How to complete this task — Below are the records; count how many of their lines carry "match" and give only the number.

Supplied records —
/-- Combination of two contributions (R274). -/
def gopCombine (op : GOp) (a b : Word) : Word :=
  match op with
  | .add => a + b
  | .min => if a.slt b then a else b
  | .minu => if a < b then a else b
  | .max => if a.slt b then b else a
  | .maxu => if a < b then b else a
  | .and => a &&& b
  | .or => a ||| b
  | .xor => a ^^^ b

/-- Combination of a list of contributions. -/
def gopCombineAll (op : GOp) (vs : List Word) : Word := vs.foldl (gopCombine op) (gopIdentity op)

/-- Whether a round of a gang at a level has completed and its tile still waits for the release. -/
def State.releaseDue (s : State) (t g k : Nat) : Bool := s.releases.any fun r => r.t = t && r.g = g && r.level = k

/-- What a member tile drives when it is sampled (R268-R270); where a site hosts two logical tiles of the gang (R348, R349), what both of those
that are members drive together. -/
def State.sample (s : State) (key k t asid lgen : Nat) (rs : List Resid) : Sample :=
  let ths := s.roundThreads t asid lgen rs
  let at' := fun (th : Thread) => match th.garr with | some (j, _, _) => decide (s.effLevel asid lgen j = k) | none => false
  let here := ths.filter at'
  let ready := (rs.all fun r => r.running && s.tileQuiesced t r) && !s.releaseDue t (gangKey asid lgen) k && !(s.gongSlot key).commit
  let ops := (here.filterMap fun th => th.garr.map fun x => x.2.1).eraseDups
  { t := t, arrived := ready && ths.all at', quiet := rs.all fun r => !r.recv, started := !here.isEmpty, ops := ops, level := k,
    value := match ops with | [op] => some (gopCombineAll op (here.filterMap fun th => th.garr.map fun x => x.2.2)) | _ => none,
    other := ready && (ths.all fun th => th.garr.isSome) && !ths.all at' }

-- gong faults (R276)
/-- Number of an operation (R274). -/
def gopCode : GOp → Nat
  | .add => 0
  | .min => 1
  | .minu => 2
  | .max => 3
  | .maxu => 4
  | .and => 5
  | .or => 6
  | .xor => 7

/-- EVAL of cause 0x15 (R276): DOMID is the slot's for a tile that is a member of one at the level. -/
def State.gongEval (s : State) (th : Thread) (sub : Nat) (op : GOp) (level : Nat) : Word :=
  let t := th.loc.site
  let dom :=
    match (s.tile t).residFor th.asid th.lgen th.ltn with
    | none => 0
    | some r =>
      match r.doms.find? fun d => d.1 = s.effLevel th.asid th.lgen level with
      | some (_, fs, _) => segDom (s.segment (siteZone t) fs)
      | none => 0
  BitVec.ofNat 64 (th.asid % 4096 * 2 ^ 36 + dom * 2 ^ 12 + sub * 2 ^ 5 + gopCode op * 4 + level)

/-- A thread parked in `garr` leaves its round and takes 0x15, counted in GFLT (77) (R276). -/
def State.gongTrap (sub : Nat) (s : State) (id : Nat) : State :=
  match s.thread? id with
  | none => s
  | some th =>
    match th.garr with
    | some (k, op, _) =>
      (s.bump th.loc.site 77).onThread id fun s => s.takeTrap 0x15 (s.gongEval th sub op k)
    | none => s

/-- Threads of a gang parked in `garr` on some sites, at one level or at any. -/
def State.parkedAt (s : State) (ts : List Nat) (asid lgen : Nat) (k : Option Nat) : List Nat :=
  (s.threads.filter fun th =>
    th.inGang asid lgen && th.loc.inSlot && ts.contains th.loc.site &&
    (match th.garr, k with
     | some (j, _, _), some k => s.effLevel asid lgen j = k
     | some _, none => true
     | none, _ => false)).map (·.id)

Result of this exercise — 8